Materials provided:
theorem Scheduled.ite {p q r : Part} {c : Prop} [Decidable c] (x : Scheduled p q) (y : Scheduled p r) :
    Scheduled p (if c then q else r) := by
  split <;> assumption

/-- A frame within the scheduler's that names no head. -/
structure Steady (t : List Block) : Prop where
  sub : t ⊆ Block.scheduling
  heads : ∀ h, .head h ∉ t

theorem ChangesOnly.steady {t : List Block} {p q : Part} (a : ChangesOnly t p q) (s : Steady t) : Scheduled p q :=
  ⟨a.mono s.sub, fun h => .inl (a (.head h) (s.heads h)).symm⟩

theorem alarming_scheduling : Block.alarming ⊆ Block.scheduling := List.subset_append_right _ _

theorem driving_scheduling (h : HeadId) : Block.driving h ⊆ Block.scheduling := by
  cases h <;> simp [Block.driving, Block.scheduling, Block.alarming, Block.posting]

theorem guarding_scheduling (i : IslandId) : Block.guarding i ⊆ Block.scheduling := by
  cases i <;> simp [Block.guarding, Block.committing, Block.linking, Block.scheduling, Block.alarming, Block.posting]

theorem committing_scheduling (i : IslandId) : Block.committing i ⊆ Block.scheduling :=
  fun _ m => guarding_scheduling i (committing_guarding i m)

theorem taking_scheduling (i : IslandId) : Block.taking i ⊆ Block.scheduling :=
  fun _ m => committing_scheduling i (taking_committing i m)

theorem linking_scheduling : Block.linking ⊆ Block.scheduling := by
  simp [Block.linking, Block.scheduling, Block.alarming, Block.posting]

theorem alarming_steady : Steady Block.alarming := ⟨alarming_scheduling, by simp [Block.alarming, Block.posting]⟩

theorem guarding_steady (i : IslandId) : Steady (Block.guarding i) :=
  ⟨guarding_scheduling i, by simp [Block.guarding, Block.committing, Block.linking, Block.posting]⟩

theorem committing_steady (i : IslandId) : Steady (Block.committing i) :=
  ⟨committing_scheduling i, by simp [Block.committing, Block.linking, Block.posting]⟩

theorem taking_steady (i : IslandId) : Steady (Block.taking i) :=
  ⟨taking_scheduling i, by simp [Block.taking, Block.posting]⟩

theorem linking_steady : Steady Block.linking := ⟨linking_scheduling, by simp [Block.linking, Block.posting]⟩

theorem post_sched (s : AlarmSource) (e : EventItem) (p : Part) : Scheduled p (post s e p) :=
  (post_alarming s e p).steady alarming_steady

theorem raiseAlarm_sched (s : AlarmSource) (k : AlarmKind) (a b : Word) (p : Part) :
    Scheduled p (raiseAlarm s k a b p) := (raiseAlarm_frame s k a b p).steady alarming_steady

theorem clearAlarm_sched (s : AlarmSource) (k : AlarmKind) (a b : Word) (p : Part) :
    Scheduled p (clearAlarm s k a b p) := (clearAlarm_frame s k a b p).steady alarming_steady

theorem modIsland_sched (i : IslandId) (f : Island → Island) (p : Part) : Scheduled p (p.modIsland i f) :=
  (island_taking i f p).steady (taking_steady i)

theorem modFront_sched (i : IslandId) (f : Take → Take) (p : Part) : Scheduled p (p.modFront i f) := modIsland_sched i _ p

theorem refreshTake_sched (i : IslandId) (p : Part) : Scheduled p (refreshTake i p) :=
  (refreshTake_frame i p).steady (taking_steady i)

theorem setIslands_sched (x : Two Island) (p : Part) : Scheduled p { p with islands := x } :=
  ChangesOnly.steady (t := [.island .i1, .island .i2]) (fun b n => by
    cases b with
    | island j => cases j <;> simp at n
    | _ => first | rfl | exact ⟨rfl, rfl, rfl, rfl⟩ | exact ⟨rfl, rfl, rfl⟩ | exact ⟨rfl, rfl⟩)
    ⟨by simp [Block.scheduling], by simp⟩

theorem mapPreds_sched (h : HeadId) (f : PredKind → Pred → Pred) (p : Part) : Scheduled p (mapPreds h f p) :=
  setIslands_sched _ p

theorem startDrive_sched (h : HeadId) (c : Cause) (p : Part) (r : (p.head h).drive.atRest = true) :
    Scheduled p (startDrive h c p) := by
  refine ⟨(startDrive_frame h c p).mono (driving_scheduling h), fun k => ?_⟩
  by_cases e : k = h
  · subst e
    right
    rw [startDrive_head k c p r]
    exact ⟨r, rfl, rfl⟩
  · left
    exact ((startDrive_frame h c p) (.head k) (by simp [Block.driving, Block.alarming, Block.posting, e])).symm

theorem startRequest_sched (h : HeadId) (p : Part) : Scheduled p (startRequest h p) := by
  unfold startRequest
  dsimp only
  split
  swap
  · exact .refl _
  refine .trans (startDrive_sched h .scheduler p ‹_›) ?_
  generalize startDrive h .scheduler p = q
  exact ((mapPreds_sched h _ q).trans (refreshTake_sched _ _)).trans (refreshTake_sched _ _)

theorem sendStart_sched (i : IslandId) (p : Part) : Scheduled p (sendStart i p) := by
  unfold sendStart
  split
  · exact .refl _
  · split
    · exact .ite (startRequest_sched _ p) (.refl _)
    · exact .refl _

theorem evalTake_sched (i : IslandId) (p : Part) : Scheduled p (evalTake i p) := by
  unfold evalTake
  refine .trans ((convertNow_frame i p).steady (taking_steady i)) ?_
  refine .trans (sendStart_sched i _) ?_
  refine .trans ((followRunning_frame i _).steady (taking_steady i)) ?_
  refine .trans ((judgeReady_frame i _).steady (taking_steady i)) ?_
  exact (retarget_frame i _).steady (committing_steady i)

Task goal:
Could you copy every line in the records that holds "Word"?

Exercise response:
theorem raiseAlarm_sched (s : AlarmSource) (k : AlarmKind) (a b : Word) (p : Part) :
theorem clearAlarm_sched (s : AlarmSource) (k : AlarmKind) (a b : Word) (p : Part) :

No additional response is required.